- _DIRECTIONS_
Among the entries below, find the lines with the word "ObjRow" and copy them.

- _Data items_
/-- An Aelif frame (R328): header fields and payload flits. `fec` and `fecBad` are what the FEC reports of its codewords, those corrected
and those uncorrectable; `crcOk` says that the CRC holds (R329), and `reserved` is bit [63] as received. In a queue of the engine HEAD tells
the first frame of a packet from the second, in which the wire repeats it. -/
structure AFrame where
  typ : Nat
  vc : BitVec 2
  head : Bool
  tail : Bool
  dateline : Bool
  destX : Nat
  destY : Nat
  landing : Nat
  frameSeq : BitVec 8
  ackSeq : BitVec 8
  nak : Bool
  creditVc : BitVec 2
  creditCount : Nat
  flits : List Flit
  fec : Nat
  fecBad : Nat
  crcOk : Bool
  reserved : Bool
  deriving DecidableEq, Repr

/-- The twelve-port edges and their directions (R326). -/
inductive Dir where
  | north | east | south | west
  deriving DecidableEq, Repr

/-- One block of a shard pull, a reshard or a host image: its components (R284, R386, R509), the group's t and the COMMIT_STEP of the
source (R508), and the source's digest (R278). -/
structure BlockData where
  block : Nat
  t : Nat
  commit : Nat
  fwd : List Byte
  trn : List Byte
  scale : Nat
  states : List (List Byte)
  gacc : List Byte
  due0 : List Byte
  due1 : List Byte
  digest : W64
  deriving DecidableEq, Repr

/-- What meets a ticket read (R365): the 64 bytes of the ring entry, the token data and the targets as copied, and whether the copy
met a completion error or a poisoned line; and the correctable and uncorrectable errors that Advanced Error Reporting reports of the
reads (R362). -/
structure TicketEnv where
  bytes : List Byte
  data : List Byte
  targets : List Byte
  copyFault : Bool
  aerCorrectable : Bool
  aerUncorrectable : Bool
  deriving DecidableEq, Repr

/-- What a stack read meets: the lines with a correctable error and those with an uncorrectable one (R294), and the error reports of the
on-die ECC that it returns (R288). -/
structure StackErrs where
  corrected : List Nat
  uncorrected : List Nat
  onDie : Nat
  deriving DecidableEq, Repr

/-- What the outside supplies to the boundary work: the PTP time of the boundary, whether each journal write reads back right
(R511) and how many errors of its MRAM were corrected (R517), the stack errors that the reads of the milestone meet, and of a
checkpoint dump that begins at it (R294, R509), the SRAM errors met by the cores that go on at it (R81), the units that running jobs have
done (R441), whether the boundary is that of step 7 of a handover away from this engine (R502), and the coolant's inlet
and outlet temperature in 0.1 °C (R467). -/
structure BoundaryEnv where
  ptpTimeNs : Nat
  journalOk : Bool
  logbookCorrected : Nat
  stackErrs : StackErrs
  sramErrs : List (CoreId × List SramErr)
  progress : List (Nat × Nat)
  leaveRun : Bool
  coolantIn : Int
  coolantOut : Int
  deriving DecidableEq, Repr
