/-- Rows 41 on. -/
def objRows1 : List ObjRow :=
  [⟨0x1200, 0x1204, 7, 7, 5, 1, 0, .any, .plain⟩,
   ⟨0x1200, 0x1204, 8, 8, 5, 1, 0, .any, .plain⟩,
   ⟨0x2000, 0x2000, 0, 0, 4, 1, 0, .any, .plain⟩,
   ⟨0x2000, 0x2000, 1, 1, 4, 1, 0, .any, .plain⟩,
   ⟨0x2000, 0x2000, 2, 2, 4, 1, 0, .any, .plain⟩,
   ⟨0x2000, 0x2000, 3, 3, 4, 1, 0, .any, .plain⟩,
   ⟨0x2001, 0x2001, 0, 0, 3, 4, 6, .steps 600 800 5, .plain⟩,
   ⟨0x2001, 0x2001, 1, 1, 3, 1, 0, .any, .plain⟩,
   ⟨0x2001, 0x2001, 2, 2, 4, 4, 6, .range 10000 24000, .plain⟩,
   ⟨0x2002, 0x2002, 0, 0, 4, 2, 6, .mask 0x7F, .w1c 0x7F⟩,
   ⟨0x2002, 0x2002, 1, 7, 3, 1, 0, .any, .plain⟩,
   ⟨0x2003, 0x2003, 0, 0, 2, 4, 6, .range 5 100, .plain⟩,
   ⟨0x2003, 0x2003, 1, 1, 3, 4, 6, .range 1 1000, .plain⟩,
   ⟨0x2003, 0x2003, 2, 2, 2, 4, 6, .range 0 1, .plain⟩,
   ⟨0x2003, 0x2003, 3, 3, 2, 1, 0, .any, .plain⟩,
   ⟨0x2003, 0x2003, 4, 4, 2, 1, 0, .any, .plain⟩,
   ⟨0x2003, 0x2003, 5, 5, 5, 1, 0, .any, .plain⟩,
   ⟨0x2003, 0x2003, 6, 6, 1, 2, 6, .range 0 1, .emptier⟩,
   ⟨0x2004, 0x2004, 0, 0, 3, 4, 6, .range 1 1000, .plain⟩,
   ⟨0x2010, 0x2069, 0, 0, 2, 1, 0, .any, .plain⟩,
   ⟨0x2010, 0x2069, 1, 1, 3, 1, 0, .any, .plain⟩,
   ⟨0x2010, 0x2069, 2, 2, 3, 1, 0, .any, .plain⟩,
   ⟨0x2010, 0x2069, 3, 3, 3, 1, 0, .any, .plain⟩,
   ⟨0x2100, 0x2100, 0, 0, 2, 4, 6, .range 70 89, .plain⟩,
   ⟨0x2100, 0x2100, 1, 1, 2, 4, 6, .range 75 90, .plain⟩,
   ⟨0x2100, 0x2100, 2, 2, 2, 4, 6, .range 60 88, .plain⟩,
   ⟨0x2100, 0x2100, 3, 3, 2, 0, 0, .any, .plain⟩,
   ⟨0x2100, 0x2100, 4, 4, 2, 0, 0, .any, .plain⟩,
   ⟨0x2101, 0x2101, 0, 0, 4, 2, 6, .mask 0x3F, .w1c 0x3F⟩,
   ⟨0x2101, 0x2101, 1, 6, 3, 1, 0, .any, .plain⟩,
   ⟨0x2102, 0x2102, 0, 0, 7, 1, 0, .any, .plain⟩,
   ⟨0x2102, 0x2102, 1, 1, 7, 1, 0, .any, .plain⟩,
   ⟨0x2102, 0x2102, 2, 2, 2, 1, 0, .any, .plain⟩,
   ⟨0x2102, 0x2102, 3, 3, 7, 1, 0, .any, .plain⟩,
   ⟨0x2110, 0x2169, 0, 0, 12, 1, 0, .any, .plain⟩,
   ⟨0x2110, 0x2169, 1, 1, 7, 1, 0, .any, .plain⟩,
   ⟨0x2110, 0x2169, 2, 2, 3, 1, 0, .any, .plain⟩,
   ⟨0x2210, 0x2269, 0, 0, 12, 1, 0, .any, .plain⟩,
   ⟨0x2210, 0x2269, 1, 1, 3, 1, 0, .any, .plain⟩,
   ⟨0x2210, 0x2269, 2, 2, 3, 1, 0, .any, .plain⟩]

/-- Rows 81 on. -/
def objRows2 : List ObjRow :=
  [⟨0x2210, 0x2269, 3, 3, 5, 4, 4, .sensors, .plain⟩,
   ⟨0x3000, 0x3000, 0, 0, 2, 1, 0, .any, .plain⟩,
   ⟨0x3000, 0x3000, 1, 1, 12, 4, 6, .references, .plain⟩,
   ⟨0x3000, 0x3000, 2, 2, 2, 1, 0, .any, .plain⟩,
   ⟨0x3001, 0x3001, 0, 0, 3, 4, 6, .steps 250 1600 10, .plain⟩,
   ⟨0x3001, 0x3001, 1, 1, 3, 4, 6, .steps 250 1600 10, .plain⟩,
   ⟨0x3001, 0x3001, 2, 2, 3, 1, 0, .any, .plain⟩,
   ⟨0x3001, 0x3001, 3, 3, 3, 1, 0, .any, .plain⟩,
   ⟨0x3010, 0x3017, 0, 0, 2, 4, 6, .range 0 10, .plain⟩,
   ⟨0x3010, 0x3017, 1, 1, 2, 4, 6, .range 30 63, .plain⟩,
   ⟨0x3010, 0x3017, 2, 2, 1, 0, 0, .any, .plain⟩,
   ⟨0x3020, 0x3021, 0, 0, 2, 4, 4, .range 0 7, .plain⟩,
   ⟨0x3020, 0x3021, 1, 1, 4, 4, 4, .range 1 65536, .plain⟩,
   ⟨0x3020, 0x3021, 2, 2, 1, 4, 4, .range 0 1, .plain⟩,
   ⟨0x3030, 0x3030, 0, 0, 4, 4, 6, .any, .plain⟩,
   ⟨0x3030, 0x3030, 1, 1, 3, 4, 6, .any, .plain⟩,
   ⟨0x3030, 0x3030, 2, 2, 4, 4, 6, .any, .plain⟩,
   ⟨0x3030, 0x3030, 3, 3, 2, 4, 6, .any, .plain⟩,
   ⟨0x3030, 0x3030, 4, 4, 3, 4, 6, .mask 0x3F, .plain⟩,
   ⟨0x3040, 0x3040, 0, 0, 4, 2, 6, .mask 0x7, .w1c 0x7⟩,
   ⟨0x3040, 0x3040, 1, 3, 3, 1, 0, .any, .plain⟩,
   ⟨0x3100, 0x3100, 0, 0, 5, 1, 0, .any, .plain⟩,
   ⟨0x3100, 0x3100, 1, 1, 4, 4, 6, .range 100 10000, .plain⟩,
   ⟨0x3100, 0x3100, 2, 2, 5, 4, 4, .any, .plain⟩,
   ⟨0x3100, 0x3100, 3, 3, 2, 1, 0, .any, .plain⟩,
   ⟨0x3100, 0x3100, 4, 4, 8, 1, 0, .any, .plain⟩,
   ⟨0x3101, 0x3101, 0, 0, 4, 2, 6, .mask 0x3F, .w1c 0x3F⟩,
   ⟨0x3101, 0x3101, 1, 6, 3, 1, 0, .any, .plain⟩,
   ⟨0x3102, 0x3102, 0, 0, 5, 1, 0, .any, .plain⟩,
   ⟨0x3102, 0x3102, 1, 1, 5, 1, 0, .any, .plain⟩,
   ⟨0x3102, 0x3102, 2, 5, 5, 1, 0, .any, .plain⟩,
   ⟨0x3103, 0x3103, 0, 0, 2, 4, 6, .oneOf [1, 2, 4, 8], .plain⟩,
   ⟨0x3103, 0x3103, 1, 1, 2, 4, 6, .range 0 32, .plain⟩,
   ⟨0x3103, 0x3103, 2, 2, 5, 1, 0, .any, .plain⟩,
   ⟨0x3103, 0x3103, 3, 3, 5, 1, 0, .any, .plain⟩,
   ⟨0x3110, 0x3110, 0, 0, 12, 1, 0, .any, .plain⟩,
   ⟨0x3111, 0x3111, 0, 0, 3, 4, 6, .any, .plain⟩,
   ⟨0x3111, 0x3111, 1, 1, 2, 3, 6, .any, .plain⟩,
   ⟨0x3120, 0x3120, 0, 0, 12, 1, 0, .any, .plain⟩,
   ⟨0x3120, 0x3120, 1, 1, 3, 1, 0, .any, .plain⟩]

/-- Rows 121 on. -/
def objRows3 : List ObjRow :=
  [⟨0x3120, 0x3120, 2, 2, 5, 1, 0, .any, .plain⟩,
   ⟨0x3120, 0x3120, 3, 3, 5, 1, 0, .any, .plain⟩,
   ⟨0x3121, 0x3121, 0, 0, 2, 4, 6, .any, .plain⟩,
   ⟨0x3121, 0x3121, 1, 1, 9, 1, 0, .any, .plain⟩,
   ⟨0x3121, 0x3121, 2, 2, 2, 1, 0, .any, .plain⟩,
   ⟨0x4000, 0x402F, 0, 0, 2, 1, 0, .any, .plain⟩,
   ⟨0x4000, 0x402F, 1, 1, 4, 2, 6, .mask 0x1F, .w1c 0x1F⟩,
   ⟨0x4000, 0x402F, 2, 6, 3, 1, 0, .any, .plain⟩,
   ⟨0x4000, 0x402F, 7, 7, 12, 1, 0, .any, .plain⟩,
   ⟨0x4000, 0x402F, 8, 8, 2, 1, 0, .any, .plain⟩,
   ⟨0x4000, 0x402F, 9, 9, 2, 1, 0, .any, .plain⟩,
   ⟨0x4000, 0x402F, 10, 10, 2, 1, 0, .any, .plain⟩,
   ⟨0x4000, 0x402F, 11, 11, 5, 1, 0, .any, .plain⟩,
   ⟨0x4000, 0x402F, 12, 12, 5, 1, 0, .any, .plain⟩,
   ⟨0x4000, 0x402F, 13, 13, 5, 1, 0, .any, .plain⟩,
   ⟨0x4000, 0x402F, 14, 14, 5, 1, 0, .any, .plain⟩,
   ⟨0x4000, 0x402F, 15, 15, 5, 1, 0, .any, .plain⟩,
   ⟨0x4000, 0x402F, 16, 16, 1, 4, 6, .range 0 1, .plain⟩,
   ⟨0x4000, 0x402F, 17, 17, 4, 1, 0, .any, .plain⟩,
   ⟨0x4080, 0x4080, 0, 0, 12, 4, 4, .len 64 4160, .plain⟩,
   ⟨0x4080, 0x4080, 1, 1, 12, 1, 0, .any, .plain⟩,
   ⟨0x4080, 0x4080, 2, 2, 4, 1, 0, .any, .plain⟩,
   ⟨0x4081, 0x4081, 0, 0, 2, 1, 0, .any, .plain⟩,
   ⟨0x4081, 0x4081, 1, 1, 5, 1, 0, .any, .plain⟩,
   ⟨0x4081, 0x4081, 2, 2, 2, 1, 0, .any, .plain⟩,
   ⟨0x4082, 0x4082, 0, 0, 3, 1, 0, .any, .plain⟩,
   ⟨0x4083, 0x4083, 0, 0, 3, 4, 6, .range 10 10000, .plain⟩,
   ⟨0x4083, 0x4083, 1, 1, 2, 4, 6, .range 1 8, .plain⟩,
   ⟨0x4083, 0x4083, 2, 2, 2, 4, 6, .range 1 255, .plain⟩,
   ⟨0x4084, 0x4084, 0, 0, 2, 0, 0, .any, .plain⟩,
   ⟨0x4084, 0x4084, 1, 1, 2, 0, 0, .any, .plain⟩,
   ⟨0x4085, 0x4085, 0, 0, 4, 2, 6, .mask 0x1F, .w1c 0x1F⟩,
   ⟨0x4085, 0x4085, 1, 5, 3, 1, 0, .any, .plain⟩,
   ⟨0x4086, 0x4086, 0, 0, 2, 1, 0, .any, .plain⟩,
   ⟨0x4086, 0x4086, 1, 1, 2, 1, 0, .any, .plain⟩,
   ⟨0x4088, 0x4088, 0, 0, 12, 1, 0, .any, .plain⟩,
   ⟨0x4089, 0x4089, 0, 0, 12, 1, 0, .any, .plain⟩,
   ⟨0x40C0, 0x40C0, 0, 0, 2, 1, 0, .any, .plain⟩,
   ⟨0x40C0, 0x40C0, 1, 1, 2, 1, 0, .any, .plain⟩,
   ⟨0x40C0, 0x40C0, 2, 2, 12, 4, 6, .len 256 256, .plain⟩]

/-- Rows 161 on. -/
def objRows4 : List ObjRow :=
  [⟨0x40C0, 0x40C0, 3, 3, 5, 1, 0, .any, .plain⟩,
   ⟨0x4400, 0x4400, 0, 0, 4, 2, 6, .mask 0xF, .w1c 0xF⟩,
   ⟨0x4400, 0x4400, 1, 4, 3, 1, 0, .any, .plain⟩,
   ⟨0x4402, 0x4402, 0, 0, 3, 4, 6, .range 1024 65535, .plain⟩,
   ⟨0x4402, 0x4402, 1, 1, 2, 4, 6, .range 0 63, .plain⟩,
   ⟨0x4402, 0x4402, 2, 2, 3, 4, 6, .range 20 10000, .plain⟩,
   ⟨0x4402, 0x4402, 3, 3, 2, 4, 6, .range 1 64, .plain⟩,
   ⟨0x4402, 0x4402, 4, 4, 12, 4, 6, .len 8 8, .plain⟩,
   ⟨0x4402, 0x4402, 5, 5, 3, 4, 6, .range 1 1000, .plain⟩,
   ⟨0x4403, 0x4403, 0, 0, 5, 1, 0, .any, .plain⟩,
   ⟨0x4403, 0x4403, 1, 1, 5, 1, 0, .any, .plain⟩,
   ⟨0x4403, 0x4403, 2, 2, 5, 1, 0, .any, .plain⟩,
   ⟨0x4403, 0x4403, 3, 3, 5, 1, 0, .any, .plain⟩,
   ⟨0x4404, 0x4404, 0, 0, 4, 1, 0, .any, .plain⟩,
   ⟨0x4410, 0x4417, 0, 0, 2, 1, 0, .any, .plain⟩,
   ⟨0x4410, 0x4417, 1, 1, 12, 4, 6, .len 16 16, .plain⟩,
   ⟨0x4410, 0x4417, 2, 2, 5, 0, 0, .any, .plain⟩,
   ⟨0x4410, 0x4417, 3, 3, 5, 1, 0, .any, .plain⟩,
   ⟨0x4410, 0x4417, 4, 4, 5, 1, 0, .any, .plain⟩,
   ⟨0x4410, 0x4417, 5, 5, 5, 1, 0, .any, .plain⟩,
   ⟨0x4410, 0x4417, 6, 6, 5, 1, 0, .any, .plain⟩,
   ⟨0x4410, 0x4417, 7, 7, 1, 4, 6, .range 0 1, .plain⟩,
   ⟨0x4800, 0x4800, 0, 0, 3, 1, 0, .any, .plain⟩,
   ⟨0x4800, 0x4800, 1, 1, 4, 2, 6, .mask 0x7, .w1c 0x7⟩,
   ⟨0x4800, 0x4800, 2, 4, 3, 1, 0, .any, .plain⟩,
   ⟨0x4800, 0x4800, 5, 5, 4, 1, 0, .any, .plain⟩,
   ⟨0x4801, 0x4801, 0, 0, 3, 4, 6, .range 1 16384, .plain⟩,
   ⟨0x4801, 0x4801, 1, 1, 5, 1, 0, .any, .plain⟩,
   ⟨0x4801, 0x4801, 2, 8, 5, 1, 0, .any, .plain⟩,
   ⟨0x4801, 0x4801, 9, 9, 5, 1, 0, .any, .plain⟩,
   ⟨0x4801, 0x4801, 10, 10, 3, 1, 0, .any, .plain⟩,
   ⟨0x4801, 0x4801, 11, 11, 3, 1, 0, .any, .plain⟩,
   ⟨0x5000, 0x5000, 0, 0, 4, 2, 6, .mask 0xF, .w1c 0xF⟩,
   ⟨0x5000, 0x5000, 1, 4, 3, 1, 0, .any, .plain⟩,
   ⟨0x5001, 0x5001, 0, 0, 2, 4, 6, .range 1 168, .plain⟩,
   ⟨0x5001, 0x5001, 1, 1, 3, 4, 6, .range 1 65535, .plain⟩,
   ⟨0x5002, 0x5002, 0, 0, 4, 1, 0, .any, .plain⟩,
   ⟨0x5002, 0x5002, 1, 1, 4, 1, 0, .any, .plain⟩,
   ⟨0x5002, 0x5002, 2, 2, 5, 1, 0, .any, .plain⟩,
   ⟨0x5010, 0x501F, 0, 0, 2, 1, 0, .any, .plain⟩]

- _RESPONSE TO THIS EXERCISE_
def objRows1 : List ObjRow :=
def objRows2 : List ObjRow :=
def objRows3 : List ObjRow :=
def objRows4 : List ObjRow :=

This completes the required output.